Questa partita può spiegare quanto accaduto a Bergamo? Se lo chiedono. Quella di San Siro non è l’unica partita di calcio giocata durante la pandemia.

“Il personale della sanità pubblica ha indicato la partita tra Liverpool e Atletico Madrid, tenutasi allo stadio Anfield l’11 marzo, a cui hanno partecipato 3.000 tifosi di Madrid, il centro della pandemia in Spagna”.

Ma focolai di contagio si sono rivelati anche altri eventi legati all’ippica o festival, che assomigliano ai grandi eventi sportivi”.

Ebbene, non ci sono molti studi associati agli eventi sportivi, sottolineano i ricercatori. Quasi nessuno. Una delle rarissime eccezioni è quello inglese, pubblicato dal Sunday Times, che ha messo in evidenza che il match di Champions tra Liverpool e Atletico ha provocato almeno 41 morti

Questa scarsità di rapporti è sorprendente, dal momento che i presenti sono spesso affollati insieme, con i cori che offrono un’importante opportunità per la diffusione dei virus respiratori. Pertanto, è difficile evitare la conclusione che la trasmissione di agenti infettivi nell’aria durante gli eventi sportivi sia sostanzialmente sottovalutata”.

Il calcio italiano ha capito che occorreva agire e le partite sono state dirottate verso le porte chiuse. Ma fino al 10 marzo, continuano i ricercatori, i match sono andati avanti. Quando il numero di casi e decessi COVID-19 in Italia era già rispettivamente di 10.149 e 631.

L’articolo continua analizzando il dibattito sulla ripartenza del calcio, immaginando le pressioni dovute agli interessi economici sottostanti, ed ai diritti tv.

La maggior parte dei politici afferma che saranno guidati dalla scienza, ma in larga parta manca prove evidenti.
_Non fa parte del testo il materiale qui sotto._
theorem pollTick_move {now : Nat} {d : RecvDraw} {s t : State} (h : pollTick now d s = .next t) : Move (.pollTick now d) s t := by
  unfold pollTick at h
  split at h
  · next hp =>
    unfold pollStep at h
    cases hpos : s.posP with
    | encode => simp only [hpos, pollEncode_eq] at h; cases h; exact .pollEncode now d s hp hpos
    | transmit y =>
      simp only [hpos] at h
      by_cases he : endsInStopEnd s.cfg y = true
      · rw [pollTransmit_eq s y he] at h; cases h; exact .pollTransmit now d y s hp hpos he
      · simp [Machine.pollTransmit, transmit, he, andThen] at h
    | receive =>
      simp only [hpos] at h; cases h
      unfold Machine.pollReceive
      rcases receive_cases s.perH .bounded d with ⟨k, cap, rfl, hk, e⟩ | ⟨e, -⟩ | e <;> rw [e]
      · exact .pollReceive now k cap s hp hpos hk
      · exact .pollGivesUp now d s hp hpos
      · exact .stay _ s
    | gate cap =>
      simp only [hpos] at h; cases h
      unfold Machine.pollGate
      cases cap with
      | none => exact .pollGateShort now d none s hp hpos (by simp)
      | some c =>
        dsimp only
        split
        · exact .pollGateShort now d (some c) s hp hpos (by rintro _ ⟨⟩; assumption)
        · exact .pollGatePasses now d c s hp hpos (by omega)
    | parse cap =>
      simp only [hpos] at h
      obtain ⟨syms, out, w, pos, e, hsyms, hor⟩ := pollParse_cases s cap
      rw [e] at h; cases h
      exact .pollParse now d cap s hp hpos syms out w pos hsyms hor
    | readWord cap => simp only [hpos, pollReadWord_eq] at h; cases h; exact .pollReadWord now d cap s hp hpos
    | publish cap w => simp only [hpos, pollPublish_eq] at h; cases h; exact .pollPublish now d cap w s hp hpos
    | release cap =>
      simp only [hpos] at h; cases h
      cases cap with
      | none => exact .pollReleaseNone now d s hp hpos
      | some c => exact .pollRelease now d c s hp hpos
    | periodCheck =>
      simp only [hpos] at h; cases h
      unfold Machine.pollPeriodCheck
      split
      · exact .pollPeriodCheck now d .resync s hp hpos (.inl rfl)
      · exact .pollPeriodCheck now d .periodWait s hp hpos (.inr rfl)
    | resync => simp only [hpos] at h; cases h; exact .pollResync now d s hp hpos
    | periodWait =>
      simp only [hpos] at h; cases h
      unfold Machine.pollPeriodWait
      split
      · exact .pollPeriodWait now d s hp hpos ‹_›
      · exact .stay _ s
  · cases h; exact .stay _ s

theorem respTick_move {d : RecvDraw} {s t : State} (h : respTick d s = .next t) : Move (.respTick d) s t := by
  unfold respTick at h
  split at h
  · next hp =>
    unfold respStep at h
    cases hpos : s.posR with
    | receive =>
      simp only [hpos] at h; cases h
      unfold Machine.respReceive
      rcases receive_cases s.perD .forever d with ⟨k, cap, rfl, hk, e⟩ | ⟨e, -⟩ | e <;> rw [e]
      · exact .respReceive k cap s hp hpos hk
      · exact .stay _ s
      · exact .stay _ s
    | parse cap =>
      simp only [hpos] at h
      by_cases h8 : cap.length < 8
      · rw [respParse_short s cap h8] at h; cases h; exact .respParse d cap s hp hpos _ _
      · rw [respParse_long s cap (by omega)] at h; cases h; exact .respParse d cap s hp hpos _ _
    | release cap cmd =>
      simp only [hpos] at h; cases h
      cases cmd with
      | none => exact .respRelease d cap none .receive s hp hpos (.inl rfl)
      | some b => exact .respRelease d cap (some b) (.peek b) s hp hpos (.inr ⟨b, rfl⟩)
    | peek cmd =>
      simp only [hpos] at h
      by_cases hn : 0 < s.cfg.ncons
      · cases hf : s.mbx.freshOf 0 with
        | true => rw [respPeek_fresh s cmd hn hf] at h; cases h; exact .respPeekFresh d cmd s hp hpos hn hf
        | false => rw [respPeek_stale s cmd hn hf] at h; cases h; exact .respPeekStale d cmd _ s hp hpos
      · rw [respPeek_noConsumer s cmd hn] at h; cases h; exact .respPeekStale d cmd _ s hp hpos
    | load cmd w => simp only [hpos, respLoad_eq] at h; cases h; exact .respLoad d cmd w s hp hpos
    | dispatch cmd =>
      simp only [hpos] at h
      rcases respDispatch_cases s cmd with e | e | e <;> rw [e] at h <;> cases h
      · exact .respReply d cmd s hp hpos
      · exact .respRead d cmd s hp hpos
      · exact .respNoReply d cmd s hp hpos
    | encode b =>
      simp only [hpos] at h
      by_cases hb : b.length ≤ 4
      · rw [encodePollReply_eq s b hb] at h; cases h; exact .respEncode d b s hp hpos
      · rw [encodePollReply, buildReply_small b 34 s (by omega)] at h; cases h
    | stopCapture y => simp only [hpos] at h; cases h; exact .respStopCapture d y s hp hpos
    | transmit y =>
      simp only [hpos] at h
      by_cases he : endsInStopEnd s.cfg y = true
      · rw [respTransmit_eq s y he] at h; cases h; exact .respTransmit d y s hp hpos he
      · simp [Machine.respTransmit, transmit, he, andThen] at h
    | awaitSent =>
      simp only [hpos] at h; cases h
      unfold respAwaitSent
      split
      · exact .respSent d s hp hpos ‹_›
      · exact .stay _ s
    | startCapture => simp only [hpos] at h; cases h; exact .respStartCapture d s hp hpos
  · cases h; exact .stay _ s

/-- The inversion lemma for an event. -/
theorem handle_next_move {e : Event} {s t : State} (h : handle e s = .next t) : Move e s t := by
  cases e with
  | request who w ops =>
    rcases handleRequest_cases s who w ops with ⟨i, t, hd, he, e⟩ | ⟨hd, e⟩ <;> simp only [handle] at h <;> rw [e] at h <;> cases h
    · exact .request who w ops i s t _ hd he rfl
    · exact .illegal who w ops s hd
  | wake n expired =>
    simp only [handle] at h
    rcases wakeTake_cases s n expired with e | ⟨g, hg, hf, e⟩ | ⟨hf, e⟩ <;> rw [e] at h <;> cases h
    · exact .stay _ s
    · exact .woken n expired g s hg hf
    · exact .expired n expired s hf
  | startPoll configured now => simp only [handle] at h; cases h; exact startPoll_move configured now s
  | startResp configured => simp only [handle] at h; cases h; exact startResp_move configured s
  | pollTick now d => exact pollTick_move h
  | respTick d => exact respTick_move h
  | txTick who =>
    simp only [handle] at h
    rcases handleTx_cases s who with ⟨-, e⟩ | ⟨y, ys, l, f, ht, e⟩ <;> rw [e] at h <;> cases h
    · exact .stay _ s
    · exact .sent who y ys l f s ht
  | activity who y =>
    simp only [handle] at h; cases h
    obtain ⟨g, e, hg⟩ := activity_frame (s.getPer who) (y.map (cutSymbol s.cfg))
    rw [e]; exact .activity who y g s hg
  | lineIdle who =>
    simp only [handle] at h; cases h
    obtain ⟨q, e, hq⟩ := lineIdle_frame (s.getPer who)
    rw [e]; exact .lineIdle who q s hq

/-- The inversion lemma for a step: nothing was to happen, or the first event made its move. -/
theorem step_next_move {s t : State} (h : step s = .next t) :
    (s.inbox = [] ∧ t = s) ∨ ∃ e rest, s.inbox = e :: rest ∧ Move e { s with inbox := rest } t := by
  rcases step_next_cases h with ⟨h0, h1⟩ | ⟨e, rest, h0, h1⟩
  · exact .inl ⟨h0, h1⟩
  · exact .inr ⟨e, rest, h0, handle_next_move h1⟩

/-- A property of states that the inbox does not matter for, and that every move keeps, is kept by every step. -/
theorem step_keeps {P : State → Prop} (hi : ∀ s l, P s → P { s with inbox := l }) (hm : ∀ e s t, Move e s t → P s → P t)
    {s t : State} (h : step s = .next t) (hs : P s) : P t := by
  rcases step_next_move h with ⟨-, rfl⟩ | ⟨e, rest, -, hmv⟩
  · exact hs
  · exact hm e _ t hmv (hi s rest hs)

end Sys2Proof.Machine
end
In queste circostanze, sembra poco saggio precipitarsi nel decretare restrizioni su questi eventi e, quando ciò accade, dovrebbe essere accompagnato da un intenso sforzo di ricerca per comprendere molto meglio lgli effetti degli assembramenti e, potenzialmente, dei virus che si diffondono in queste circostanze, prima, durante e dopo le partite”.

L’articolo si conclude con una raccomandazione. Del Covid-19 si sa pochissimo, ma sicuramente è altamente contagioso.

“Se le competizioni sportive riprenderanno nel prossimo futuro, crediamo fermamente che tutte le partite debbano svolgersi a porte chiuse, prestando particolare attenzione ai raduni in luoghi affollati che potrebbero potenzialmente esserci nelle immediate vicinanze degli stadi. Qualora ciò non fosse possibile riteniamo che l’uso di protezioni per il viso, mascherine, come mezzo di controllo dei contagi, pur non potendo garantire il distanziamento sociale che non potrebbe essere mantenuto in grandi incontri, dovrebbe essere reso obbligatorio per gli spettatori. Inoltre, occorrerebbe la sorveglianza intensificata di coloro che partecipano a tali eventi; almeno per l’immediato futuro, dovrebbe essere considerata un mezzo per conoscere meglio le dinamiche della trasmissione di questa malattia e supportare il monitoraggio e il contenimento delle infezioni”.